Governors from ten Northeast states announced July 24, 2003, that they would join together in a regional strategy to reduce carbon dioxide emissions from power plants. New York's Governor Pataki sent out letters in April to the governors from ten other Northeast states requesting their participation in the development of a regional cap-and-trade program. The governors from Maine, New Hampshire, Vermont, Massachusetts, Rhode Island, Connecticut, Pennsylvania, Delaware, and New Jersey responded with interest in working with New York. Maryland declined to participate now, but may join discussions later.

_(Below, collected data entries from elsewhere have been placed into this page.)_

/-- The permitted band holds `t`; a stale request counts as 0 while an age limit is set (R271). -/
def State.inBand (s : State) (v : Nat) (t : Rat2) : Bool :=
  let req := if s.on (R.CONE_TMSTAT_REQSTALE v) && decide (s.cpar (0x18 + v) ≠ 0) then qInt 0 else (qWord (s.word (R.CONE_TREQ_VALUE v))).getD (0, 1)
  let tol := qAdd (s.cparQ (0x14 + v)) (qMul (s.cparQ (0x16 + v)) (qAbs req))
  qLe (qSub (qMin (qInt 0) req) tol) t && qLe t (qAdd (qMax (qInt 0) req) tol)

/-- One evaluation of the torque monitor: out of band, outside the table, delivered torque (R270, R271). -/
def State.torqueEval (s : State) (v : Nat) : Bool × Bool × Option Rat2 :=
  match Sparse.get none s.cone.ang v with
  | none => (true, false, none)
  | some th =>
    let i := s.coneDq v th
    match s.flux v i.1 i.2 with
    | none => (true, true, none)
    | some psi =>
      let t := qMul (qMul (3, 2) (qInt (s.cpar (0x1A + v)))) (qSub (qMul psi.1 i.2) (qMul psi.2 i.1))
      (!s.inBand v t, false, some t)

/-- The deviation count moves by one (R271). -/
def devNext (d : Nat) (bad : Bool) : Nat := if bad then min (d + 1) 255 else d - 1

/-- The torque monitor of inverter v (R270, R271). -/
def State.torqueCheck (s : State) (v : Nat) : State :=
  if s.cpar (0x10 + v) ≠ 1 then s
  else
    let r := s.torqueEval v
    let s := match r.2.2 with
      | some t => s.put (R.CONE_TDEL_VALUE v) (qPack t).toNat
      | none => s
    let s := (s.putB (R.CONE_TMSTAT_OUTTAB v) r.2.1).putB (R.CONE_TMSTAT_OUTBAND v) r.1
    let d := devNext (s.get (R.CONE_TMSTAT_DEVCNT v)) r.1
    let s := (s.put (R.CONE_TMSTAT_DEVCNT v) d).noteCheck v 0 r.1
    if s.cpar (0x12 + v) ≤ d then s.raiseCheck v 0 else s

/-! ## Wheel checks (R273, R274) -/

/-- a lies at or after b, modulo 2^16. -/
def turnAtOrAfter (a b : Nat) : Bool := decide ((a + 0x10000 - b % 0x10000) % 0x10000 < 0x8000)

/-- Step 3: the heartbeat in cycle n carries the checksum of the current pair, or of the previous one where its turn lies before the window's SEQ. Without a heartbeat since RUN entry it fails (R273). -/
def State.heartSum (s : State) (n : Nat) : Bool :=
  let cur := turnAtOrAfter (s.get R.SAGGAR_HBTURN_TURN) (s.get (R.XWIN_STAT_SEQ s.cone.chalWin))
  let len := max 1 s.cone.chal.length
  let want := if cur then (s.challenge n).2 else (s.challenge ((n % len) + len - 1)).2
  s.on R.SAGGAR_HBTURN_VALID && decide (s.get R.SAGGAR_HBSUM_SUM = want)

/-- Step 4: the turns advanced since the previous cycle (R273). -/
def State.heartAdvance (s : State) : Bool :=
  match s.cone.hbPrev with
  | none => true
  | some p =>
    let a := (s.get R.SAGGAR_HBTURN_TURN + 0x10000 - p) % 0x10000
    let lo := 60000 / max 1 s.contract.tpMax - 1
    let hi := (60000 + max 1 s.contract.tpMin - 1) / max 1 s.contract.tpMin + 1
    decide (lo ≤ a) && decide (a ≤ hi)

/-- The heartbeat check of cycle n (R273). -/
def State.heartCheck (s : State) (n : Nat) : State :=
  if s.cone.chal = [] then s
  else
    let ok := s.heartSum n && s.heartAdvance
    let s := { s with cone := { s.cone with
      hbPrev := if s.on R.SAGGAR_HBTURN_VALID then some (s.get R.SAGGAR_HBTURN_TURN) else none } }
    let s := (s.noteCheck 0 1 (!ok)).noteCheck 1 1 (!ok)
    if ok then s.clear R.CONE_CHKSTAT_HBMIS
    else
      let s := s.bumpSat R.CONE_CHKSTAT_HBMIS
      if s.cpar 0x40 ≤ s.get R.CONE_CHKSTAT_HBMIS then s.each (List.range s.nInv) fun s v => s.raiseCheck v 1 else s

/-- VALUE / 2^RSH (R274). -/
def wheelCurrent (x : Int × Int) : Rat2 :=
  if 0 ≤ x.2 then (x.1, 2 ^ x.2.toNat) else (x.1 * 2 ^ (-x.2).toNat, 1)

/-- A pair of inverter v misses (R274). -/
def State.pairMiss (s : State) (v q : Nat) : Bool :=
  match Sparse.get none s.cone.iw (2 * v + q) with
  | none => false
  | some x =>
    let iw := wheelCurrent x
    let tol := qAdd (s.cparQ 0x42) (qMul (s.cparQ 0x43) (qAbs iw))
    qLt tol (qAbs (qSub (s.cainOf v q) iw))

/-- The count of consecutive misses of inverter v. -/
def xcmis (v : Nat) : Fld := if v = 0 then R.CONE_CHKSTAT_XCMISA else R.CONE_CHKSTAT_XCMISB

/-- The cross-check of inverter v (R274). -/
def State.crossCheck (s : State) (v : Nat) : State :=
  let miss := s.pairMiss v 0 || s.pairMiss v 1
  let s := s.noteCheck v 2 miss
  if miss then
    let s := s.bumpSat (xcmis v)
    if s.get (xcmis v) < s.cpar 0x44 then s
    else if s.cone.raised.testBit (checkBit v 2) then s.raiseCheck v 2
    else (s.raiseCheck v 2).coneRecord
  else s.clear (xcmis v)

/-! ## Discharge and clears (R272, R276) -/

/-- Every monitored DC link is below 60 V (R276). -/
def State.dcLow (s : State) : Bool := s.usedInvs.all fun v => qLt (s.cainOf v 2) (qInt 60)

/-- The discharge monitor, from the cycle after the start of the discharge (R276). -/
def State.dischCheck (s : State) : State :=
  match s.cone.disAt with
  | some t => if t ≤ s.cone.t0 ∧ s.dcLow then s.raise R.CONE_DISCH_DONE else s
  | none => s

/-- Bit v of SCLR: where every check that raised the request was last in band, the request is withdrawn and the counts cleared; the clear is forwarded (R272). -/
def State.sclrInv (s : State) (v : Nat) : State :=
  let ok := slice s.cone.raised (4 * v) 4 &&& slice s.cone.lastBad (4 * v) 4 = 0
  let s := if ok then
      let s := { s with cone := { s.cone with raised := s.cone.raised - slice s.cone.raised (4 * v) 4 * 2 ^ (4 * v) } }
      let s := (((s.clear (R.CONE_TMSTAT_DEVCNT v)).clear R.CONE_CHKSTAT_HBMIS).clear (xcmis v)).setSsreq v false
      s.sync
    else s
  (s.putBit R.CONE_SCLR_REQ v false).askClear v

/-- Bit 2 of SCLR: forwarded once every monitored DC link is below 60 V (R272, R276). -/
def State.sclrDisch (s : State) : State :=
  if s.dcLow then (s.putBit R.CONE_SCLR_REQ 2 false).askClear 2
  else s.putBit R.CONE_SCLR_REQ 2 true

/-- Bit k of SCLR that waits is taken (R272, R279). -/
def State.sclrWaiting (s : State) (k : Nat) : State :=
  if !s.bit R.CONE_SCLR_REQ k then s else if k = 2 then s.sclrDisch else s.sclrInv k

/-- The Cone enters each feedback loss in the Shard log once, while its FBL is set (R174). -/
def State.fblRecord (s : State) (l : Nat) : State :=
  let fbl := s.on (R.LOOP_LSTAT_FBL l)
  let t := { s with cone := { s.cone with fblSeen := setBit s.cone.fblSeen l fbl } }
  if fbl && !s.cone.fblSeen.testBit l then t.coneRecord else t

/-- By t0 + 50 µs: preselection, torque monitor, Wheel checks, discharge, feedback losses, clears that wait (R174, R269, R272). -/
def State.coneEvaluate (s : State) : State :=
  let n := s.get R.CONE_CYCLE_COUNT + 0xFFFFFFFF
  let s := s.conePresel
  let s := if s.dev = .run then (s.each s.usedInvs State.torqueCheck).heartCheck (n % 2 ^ 32) else s
  let s := if s.crossOn then s.each s.usedInvs State.crossCheck else s
  let s := (s.dischCheck.each (List.range 8) State.fblRecord).sync
  let s := s.each [0, 1, 2] State.sclrWaiting
  { s with cone := { s.cone with busy := false } }

/-! ## Commands -/

/-- The offset of the cycle starts: CYOFS once it is fixed in RUN with XCEN = 1, otherwise 0 (R269). -/
def State.cycleOffset (s : State) : Nat := if s.crossOn && s.cone.cyset then s.cone.cyofs else 0

/-- A monitoring cycle starts at this TSC value (R269). -/
def State.cycleStarts (s : State) : Bool := decide (s.tsc % 10000 = s.cycleOffset)
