-- ==== Sys2Proof/Machine/Eth.lean ====
section
/-! DEFINITION. The Ethernet MAC (R401–R405): link state, MDIO, transmission and reception. -/

namespace Sys2Proof.Machine

open Sys2Proof

/-- The MAC works: enabled and awake, in READY and RUN (R43, R431, R436, R445). -/
def State.ethRuns (s : State) : Bool :=
  s.hasEth && s.on R.ETH_CFG_EN && !s.eth.asleep && !s.stopped 1 && s.dataUp

/-! ## Link (R401, R402) -/

/-- A link state: every change sets LINKEV and its interrupt source (R400, R402). -/
def State.setLink (s : State) (up : Bool) (speed : Nat) (hdx : Bool) : State :=
  let same := (s.on R.ETH_STAT_LINK == up) && decide (s.get R.ETH_STAT_SPEED = speed) && (s.on R.ETH_STAT_HDX == hdx)
  let s := ((s.putB R.ETH_STAT_LINK up).put R.ETH_STAT_SPEED speed).putB R.ETH_STAT_HDX hdx
  let s := if up then { s with eth := { s.eth with waitPoll := false } } else s
  if same then s else (s.raise R.ETH_STAT_LINKEV).raise R.HSPI_IRQ_LINK

/-- The first mode advertised by both sides: speed and half duplex (R402). -/
def phyMode (r4 r5 r9 r10 : Nat) : Option (Nat × Bool) :=
  let both := fun b => r4.testBit b && r5.testBit b
  if r9.testBit 9 && r10.testBit 11 then some (2, false)
  else if r9.testBit 8 && r10.testBit 10 then some (2, true)
  else if both 8 then some (1, false)
  else if both 7 then some (1, true)
  else if both 6 then some (0, false)
  else if both 5 then some (0, true)
  else none

/-- The manual access that GO asked for begins (R402). -/
def State.mdioManual (s : State) : State :=
  { s with eth := { s.eth with mdio :=
      [(s.on R.ETH_MDIO_RD, s.get R.ETH_MDIO_PHYAD, s.get R.ETH_MDIO_REG, s.get R.ETH_MDIO_DATA)] } }

/-- The poll begins: five reads of the PHY at PHYAD (R402). In SGMII, for which the spec names no registers, it makes the same reads (DESIGN CHOICE, assumption 42). -/
def State.pollStart (s : State) : State :=
  { (s.raise R.ETH_STAT_MDIOBUSY) with eth := { s.eth with
      polling := true, pollAt := some (s.cycle + 600000 * s.get R.ETH_CFG_POLLMS)
      mdio := [1, 4, 5, 9, 10].map fun r => (true, s.get R.ETH_CFG_PHYAD, r, 0) } }

/-- No PHY access runs any more: a sleep that waited for it begins (R402, R431). -/
def State.mdioIdle (s : State) : State :=
  let s := s.clear R.ETH_STAT_MDIOBUSY
  { s with eth := { s.eth with mdio := [], asleep := s.eth.asleep || s.eth.sleepReq, sleepReq := false } }

/-- The MAC goes to sleep: at once, or when the PHY access in progress ends (R431). -/
def State.ethGoSleep (s : State) : State :=
  if s.on R.ETH_STAT_MDIOBUSY then { s with eth := { s.eth with sleepReq := true } }
  else { s with eth := { s.eth with asleep := true } }

/-- The poll has ended; a manual access requested in it runs now (R402). -/
def State.pollEnd (s : State) : State :=
  let s := { s with eth := { s.eth with polling := false } }
  if s.on R.ETH_MDIO_GO then s.mdioManual else s.mdioIdle

/-- The MDIO master polls: the MAC runs with POLLMS set (R402). -/
def State.polls (s : State) : Bool := s.ethRuns && decide (s.get R.ETH_CFG_POLLMS ≠ 0)

/-- A poll begins every POLLMS ms; the first at an instant within that time which the spec leaves open (R402). In SAFE_HOLD the MAC stands (R43). -/
def State.ethTick (s : State) : State :=
  if s.dev = .safeHold then s
  else if !s.polls then
    let s := if s.eth.polling then s.pollEnd else s
    { s with eth := { s.eth with pollAt := none } }
  else match s.eth.pollAt with
    | none =>
      let r := s.draw (600000 * s.get R.ETH_CFG_POLLMS)
      { r.2 with eth := { r.2.eth with pollAt := some (s.cycle + r.1) } }
    | some n => if n ≤ s.cycle ∧ s.eth.polling = false ∧ s.on R.ETH_MDIO_GO = false ∧ s.eth.sleepReq = false then s.pollStart else s

/-- POLL: the poll in progress has read registers 1, 4, 5, 9 and 10; in RGMII they give the link (R402). With the link up and no mode in common, speed and duplex are open. -/
def execEthPoll (r1 r4 r5 r9 r10 : BitVec 16) (s : State) : Out :=
  .next (
    if s.polls && s.eth.polling then
      let s := (s.pollEnd.put R.ETH_PHYRES_R1 r1.toNat).put R.ETH_PHYRES_R10 r10.toNat
      if s.get R.ETH_CFG_IF ≠ 1 then s
      else if r1.toNat.testBit 2 && r1.toNat.testBit 5 then
        match phyMode r4.toNat r5.toNat r9.toNat r10.toNat with
        | some m => s.setLink true m.1 m.2
        | none => let r := s.draw 6; r.2.setLink true (r.1 / 2) (decide (r.1 % 2 = 1))
      else s.setLink false (s.get R.ETH_STAT_SPEED) (s.on R.ETH_STAT_HDX)
    else s)

/-- SGMII_CONTROL_WORD: link, speed and duplex as the PHY sends them in SGMII. With POLLMS = 0, in either interface, `up` says whether the interface is receiving: the link is then up at FSPEED, full duplex (R402). -/
def execSgmiiControlWord (up : Bool) (speed : Fin 3) (hdx : Bool) (s : State) : Out :=
  .next (
    if !s.ethRuns then s
    else if s.get R.ETH_CFG_POLLMS = 0 then s.setLink up (s.get R.ETH_CFG_FSPEED) false
    else if s.get R.ETH_CFG_IF = 2 then s.setLink up speed.val hdx
    else s)

/-- With POLLMS = 0 the link is up at FSPEED while the interface receives (R402). -/
def State.ethReceiving (s : State) : State :=
  if s.get R.ETH_CFG_POLLMS = 0 then s.setLink true (s.get R.ETH_CFG_FSPEED) false else s

/-- CFG has been written: with POLLMS = 0 a standing link is at FSPEED, full duplex, at once (R402). -/
def State.ethConfigured (s : State) : State :=
  if s.ethRuns && decide (s.get R.ETH_CFG_POLLMS = 0) && s.on R.ETH_STAT_LINK then s.setLink true (s.get R.ETH_CFG_FSPEED) false else s

/-! ## MDIO (R402) -/

/-- MDIO_ACCESS: the write with GO, and its end with the data read; requested in a poll it runs after it; the MAC has stopped in SAFE_HOLD (R43, R402). -/
def execMdioAccess (req : Requester) (ph : MdioPhase) (s : State) : Out :=
  .next (
    match ph with
    | .start rd phyad reg data =>
      s.unitWrite req s.hasEth 0x40780020 fun s =>
        if s.dev = .safeHold || s.on R.ETH_MDIO_GO || s.stopped 1 then s
        else
          let s := (((s.putB R.ETH_MDIO_RD rd).put R.ETH_MDIO_PHYAD phyad.val).put R.ETH_MDIO_REG reg.val).put R.ETH_MDIO_DATA data.toNat
          let s := (s.raise R.ETH_MDIO_GO).raise R.ETH_STAT_MDIOBUSY
          if s.eth.polling then s else s.mdioManual
    | .done data =>
      if s.on R.ETH_MDIO_GO && !s.eth.polling && decide (s.dev ≠ .safeHold) then
        let s := if s.on R.ETH_MDIO_RD then s.put R.ETH_MDIO_DATA data.toNat else s
        (s.clear R.ETH_MDIO_GO).mdioIdle
      else s)

/-! ## Transmission (R403) -/

/-- The bytes of TPL. -/
def State.tplBytes (s : State) : List Nat :=
  ((List.range 4).flatMap fun k => bytesLE 4 (s.get (R.ETH_TPL_BYTES k))).take 14

/-- The frame a packet asks for, none where it is malformed (R403). -/
def State.ethFrame (s : State) (ws : List Nat) : Option (List Nat) :=
  match ws with
  | [] => none
  | d0 :: pl =>
    let len := d0 % 2 ^ 16
    let tpl := d0.testBit 16
    if (if tpl then decide (len ≤ 1500) else decide (14 ≤ len) && decide (len ≤ 1514)) &&
        decide (d0 / 2 ^ 17 = 0) && decide (pl.length = (len + 7) / 8) then
      let f := (if tpl then s.tplBytes else []) ++ (pl.flatMap fun w => bytesLE 8 w).take len
      some (f ++ List.replicate (60 - f.length) 0)
    else none

/-- A discarded packet. -/
def State.ethBad (s : State) : State :=
  { (s.raise R.ETH_STAT_TXBAD) with eth := { s.eth with txPart := [] } }

/-- A frame with its FCS: the CRC-32 over its bytes, low byte first (R403). -/
def withFcs (f : List Nat) : List Nat := f ++ bytesLE 4 (crc32 f)

/-- The end of a packet: the frame is sent with its FCS, or discarded (R403). -/
def State.ethSend (s : State) (ents : List QEntry) : State :=
  let pl := ents.filter fun e => decide (e.mark ≠ markHdr)
  match (if pl.any (fun e => e.bad) then none else s.ethFrame (pl.map fun e => e.word)) with
  | none => s.ethBad
  | some f =>
    { (s.bumpSat R.ETH_CNT_TXOK) with
      eth := { s.eth with txPart := [], lastTx := withFcs f, octets := (s.eth.octets + (withFcs f).length) % 2 ^ 64 } }

/-- Take the entries of one packet, as far as they can be delivered. -/
def State.ethTake (s : State) (q : Nat) : Nat → State
  | 0 => s
  | n + 1 =>
    match s.qPop q with
    | (none, s) => s
    | (some e, s) =>
      let add := fun (s : State) => { s with eth := { s.eth with txPart := (s.eth.txPart ++ [e]).take 200 } }
      if e.mark = markHdr then (if e.word.testBit 0 then s else (add s).ethTake q n)
      else if !s.qPacket q then s.ethBad
      else if e.mark = markAbort then s.ethBad
      else if e.mark = markEnd then s.ethSend (s.eth.txPart ++ [e])
      else (add s).ethTake q n

/-- ETH_TRANSMIT: with the link up in full duplex the MAC takes a packet of its queue and sends its frame (R401–R403). -/
def execEthTransmit (s : State) : Out :=
  .next (
    match s.consQueue 0x0C with
    | none => s
    | some q =>
      if s.ethRuns && s.on R.ETH_STAT_LINK && !s.on R.ETH_STAT_HDX && !s.eth.waitPoll then
        s.ethTake q ((s.queue q).ents.length)
      else s)

/-! ## Reception (R403) -/

/-- The destination is accepted. -/
def State.ethMine (s : State) (da : Nat) : Bool :=
  decide (da = s.get R.ETH_MACLO_ADDR + 2 ^ 32 * s.get R.ETH_MACHI_ADDR) ||
  (s.on R.ETH_CFG_BCAST && decide (da = 2 ^ 48 - 1)) || s.on R.ETH_CFG_PROMISC

/-- A frame whose SFD came `ticks` TSC ticks ago was being received at the last data-plane reset, which discards it (R468). -/
def State.ethCut (s : State) (ticks : Nat) : Bool :=
  match s.eth.rxCut with
  | some t => decide (s.tsc ≤ t + ticks)
  | none => false

/-- ETH_RECEIVE: a frame without its FCS, whether the FCS is good, and how many TSC ticks ago its SFD came (R403). -/
def execEthReceive (bytes : List (BitVec 8)) (fcsOk : Bool) (ticks : Nat) (s : State) : Out :=
  .next (
    if !s.ethRuns || s.ethCut ticks then s
    else
      let s := s.ethReceiving
      let b := bytes.map fun x => x.toNat
      if !fcsOk then s.bumpSat R.ETH_ERRCNT_RXFCS
      else if 1518 < b.length + 4 ∨ s.ethMine (ofBytesLE (b.take 6)) = false then s.bumpSat R.ETH_ERRCNT_RXDROP
      else
        let s := s.bumpSat R.ETH_CNT_RXOK
        match s.prodQueue 0x09 with
        | none => s
        | some q => s.qPacketPush q ((b.length + 2 ^ 32 * ((s.tsc + 2 ^ 32 - ticks % 2 ^ 32) % 2 ^ 32)) :: bytesToWords b))

/-! ## Device states -/

/-- A data-plane reset: the frame in progress is discarded in each direction (R468). -/
def State.ethReset (s : State) : State := { s with eth := { s.eth with txPart := [], rxCut := some s.tsc } }

/-- CFG is accepted: no reserved IF or FSPEED (R405). -/
def ethCfgOk (v : Nat) : Bool :=
  (decide (slice v 1 2 = 1) || decide (slice v 1 2 = 2)) && decide (slice v 25 2 ≠ 3)

end Sys2Proof.Machine
end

On June 26, 2003, Connecticut Governor John Rowland signed legislation amending the state's Renewable Portfolio Standard (RPS). Connecticut's RPS defines two categories of renewable energy, Class I and Class II, and sets separate requirements for both classes. Under the amended law, Class I includes wind, solar PV, fuel cells, methane gas from landfills, ocean thermal power, wave or tidal power, and some hydropower and biomass. Hydropower facilities that began operation before July 1, 2003 or have a capacity of 5 MW or more are no longer eligible for Class I requirements, which are set at 1 percent in 2004, rising to 7 percent by 2010. Class II includes municipal solid waste facilities, along with certain hydropower and biomass facilities that do not qualify under Class I. Class II requirements are set at 3 percent from 2004 through 2010. Under the previous RPS, renewable requirements applied only to competitive electric suppliers; the new RPS extends the requirements to utilities, which serve the majority of Connecticut's customers.
North Carolina's Division of Air Quality (DAQ) within the Department of Environment and Natural Resources has released the first of a series of three reports assessing the impact of North Carolina's Clean Smokestack's Act (CSA) on carbon dioxide emissions. The report is in fulfillment of requirements of the Clean Smokestacks Act, passed and signed by Governor Mike Easley in June of 2002. The Act is focused primarily on putting stringent controls for SO2 and NOx on the state's 14 major coal-fired power plants. However, Sections 12 and 13 of this Act require the DAQ to study the effects of these controls on CO2 and mercury and what the added costs and benefits would be to further reduce these pollutants from additional controls on coal-fired power plants and other stationary sources. The reports are required each September for 2003, 2004 and 2005, for each pollutant. The current report, primarily pulled from existing references and reports, makes substantial observations and conclusions, but no recommendations at this time. The report presents a policy background on the issue, details emissions from North Carolina sources, and lists some options for reducing carbon emissions and increasing carbon sequestration.